To clarify, I don't tell DH absolutely EVERYthing automatically as a matter of course (nor did I say I would), nor do I feel that I must share every little intimacy with DH (partly because half of it would bore him to death), I just wouldn't expect anyone in a long term relationship to keep a secret from their partner. I wouldn't want to put anyone in the position of having to watch their words with their partner. I don't think it's fair.
I don't tell DH things that he won't care about, and that aren't bothering me at all. However, if there is a need to discuss in that a secret is bothering me/I'm not sure what to do about it, then it's natural that I would want to discuss with DH.
E.g.

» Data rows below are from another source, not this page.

-- ==== Sys2Proof/Machine/Collective.lean ====
section
/-! DEFINITION. Warp collectives: major 0x28 (R128, R129, R141 to R147). -/

namespace Sys2Proof.Machine

open Sys2Proof

/-! ## Ends that an arrival causes (R128, R129) -/

/-- Whether an instance names a thread that is parked in another. -/
def waitsOn (a b : Coll) : Bool := a.pc != b.pc && (a.mask &&& arrivedMask b) != 0

/-- The instances that `seen` leads to, in at most `fuel` rounds. -/
def collReach (next : Coll → Coll → Bool) (cs : List Coll) : Nat → List Coll → List Coll
  | 0, seen => seen
  | fuel + 1, seen => collReach next cs fuel (cs.filter (fun c => seen.contains c || seen.any (fun x => next x c)))

/-- The instances of the warp on a cycle of waiting through `c`. -/
def collCycle (s : State) (c : Coll) : List Coll :=
  let cs := s.pl.colls.filter (·.slot == c.slot)
  let ahead := collReach waitsOn cs 32 (cs.filter (waitsOn c))
  let behind := collReach (fun x y => waitsOn y x) cs 32 (cs.filter (fun x => waitsOn x c))
  cs.filter (fun x => ahead.contains x && behind.contains x)

def mismatch (c : Coll) (_ : CollArrival) : Trap := { cause := .collMismatch, info := c.mask }

/-- An arrival joins its instance, and the ends of Table 6-2 are checked in order. -/
def joinColl (c : Coll) (me : CollArrival) (mask : Word) (inh : Bool) (s : State) : State :=
  let c' := { c with got := c.got ++ [me] }
  if c.mask != mask || c.inh != inh then failColl c' (mismatch c) s
  else
    let s := putColl c' s
    match collCycle s c' with
    | [] => settleColl c.slot c.pc s
    | ring => ring.foldl (fun s x => failColl x (mismatch x) s) s

/-- The mask of a collective: `wmm` names the whole warp (R146). -/
def collMask (f : Nat) (o : Opnds) : Word := if f = 13 then 0xFFFFFFFF else wordOf o.b

/-- A thread arrives at a collective (R128, R141). -/
def collOp (i : Ins) (f : Nat) (o : Opnds) (s : State) : State :=
  let mask := collMask f o
  if !mask.getLsbD s.th.lane then raise { cause := .collSelf, info := mask } s
  else
    let me : CollArrival := { lane := s.th.lane, av := wordOf o.a, bv := wordOf o.b, dv := dwordOf o.d, fv := wordOf o.x, dst := o.pd, smark := i.s }
    let inh := s.th.inh
    let c := (findColl s s.th.slot s.th.pc).getD { slot := s.th.slot, pc := s.th.pc, f := f, mask := mask, inh := inh }
    joinColl c me mask inh (hold i .coll s)

/-- A member of major 0x28. -/
def coll (i : Ins) (f : Nat) (s : State) : Answer := runThread i (collOp i f) s

/-- WVOTE_ANY (R141). -/
def execWvoteAny (sw : Bool) (d a b : BitVec 7) (s : State) : Answer :=
  coll ⟨packA sw 40 d a b 0, none, .coll .dst d a b⟩ 0 s

/-- WVOTE_ALL (R141). -/
def execWvoteAll (sw : Bool) (d a b : BitVec 7) (s : State) : Answer :=
  coll ⟨packA sw 40 d a b 1, none, .coll .dst d a b⟩ 1 s

/-- WBALLOT (R141). -/
def execWballot (sw : Bool) (d a b : BitVec 7) (s : State) : Answer :=
  coll ⟨packA sw 40 d a b 2, none, .coll .dst d a b⟩ 2 s

/-- WRED_ADD (R142). -/
def execWredAdd (sw : Bool) (d a b : BitVec 7) (s : State) : Answer :=
  coll ⟨packA sw 40 d a b 3, none, .coll .dst d a b⟩ 3 s

/-- WRED_FADD (R143). -/
def execWredFadd (sw : Bool) (d a b : BitVec 7) (s : State) : Answer :=
  coll ⟨packA sw 40 d a b 4, none, .coll .dst d a b⟩ 4 s

/-- WRED_MIN (R142). -/
def execWredMin (sw : Bool) (d a b : BitVec 7) (s : State) : Answer :=
  coll ⟨packA sw 40 d a b 5, none, .coll .dst d a b⟩ 5 s

/-- WRED_MAX (R142). -/
def execWredMax (sw : Bool) (d a b : BitVec 7) (s : State) : Answer :=
  coll ⟨packA sw 40 d a b 6, none, .coll .dst d a b⟩ 6 s

/-- WSCAN_ADD (R142). -/
def execWscanAdd (sw : Bool) (d a b : BitVec 7) (s : State) : Answer :=
  coll ⟨packA sw 40 d a b 7, none, .coll .dst d a b⟩ 7 s

/-- WSCAN_FADD (R142). -/
def execWscanFadd (sw : Bool) (d a b : BitVec 7) (s : State) : Answer :=
  coll ⟨packA sw 40 d a b 8, none, .coll .dst d a b⟩ 8 s

/-- WSEGSCAN_ADD (R142). -/
def execWsegscanAdd (sw : Bool) (d a b : BitVec 7) (s : State) : Answer :=
  coll ⟨packA sw 40 d a b 9, none, .coll .upd d a b⟩ 9 s

/-- WSEGSCAN_FADD (R142). -/
def execWsegscanFadd (sw : Bool) (d a b : BitVec 7) (s : State) : Answer :=
  coll ⟨packA sw 40 d a b 10, none, .coll .upd d a b⟩ 10 s

/-- WISECT (R144). -/
def execWisect (sw : Bool) (d a b : BitVec 7) (s : State) : Answer :=
  coll ⟨packA sw 40 d a b 11, none, .coll .upd d a b⟩ 11 s

/-- WNZ (R145). -/
def execWnz (sw : Bool) (d a b : BitVec 7) (s : State) : Answer :=
  coll ⟨packA sw 40 d a b 12, none, .coll .upd d a b⟩ 12 s

/-- WMM (R146). -/
def execWmm (sw : Bool) (d a b : BitVec 7) (p : Payload) (s : State) : Answer :=
  coll ⟨packA sw 40 d a b 13, p, .wmm d a b p⟩ 13 s

/-- WSYNC (R147). -/
def execWsync (sw : Bool) (b : BitVec 7) (s : State) : Answer :=
  coll ⟨packA sw 40 0#7 0#7 b 14, none, .plain [⟨b, 1, .src, .b⟩]⟩ 14 s

/-- WPERM (R141). -/
def execWperm (sw : Bool) (d a b : BitVec 7) (s : State) : Answer :=
  coll ⟨packA sw 40 d a b 15, none, .coll .upd d a b⟩ 15 s

end Sys2Proof.Machine
end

I told one half of a partnership that I was pregnant before we were 'officially' telling anyone, and I said we weren't telling people yet for the usual reasons, but I assumed as a matter of course that she would tell her DH. No way would I expect her to not tell him (if she wanted to) or to be being 'careful' about what she said to him (say if e.g. they were discussing whether or not we or anyone else was likey to have kids soon), no way would I expect her to 'watch her words' with her DH. Similarly I told a male friend (I'm also friends with his DW separately from the two of them as a couple, but hadn't got around to telling her yet) and no way would I expect him not to tell her, in fact I got a very excited phone call from her about 3 minutes after I had spoken to him. Again, no way would I expect him to watch what he said to his wife in their own home.
If that makes me weird, so be it, but I honestly think that it's weirder to keep secrets from your DH.
In ref to the OP though, she should never have agreed not to tell him, then big old fat gone and done it anyway.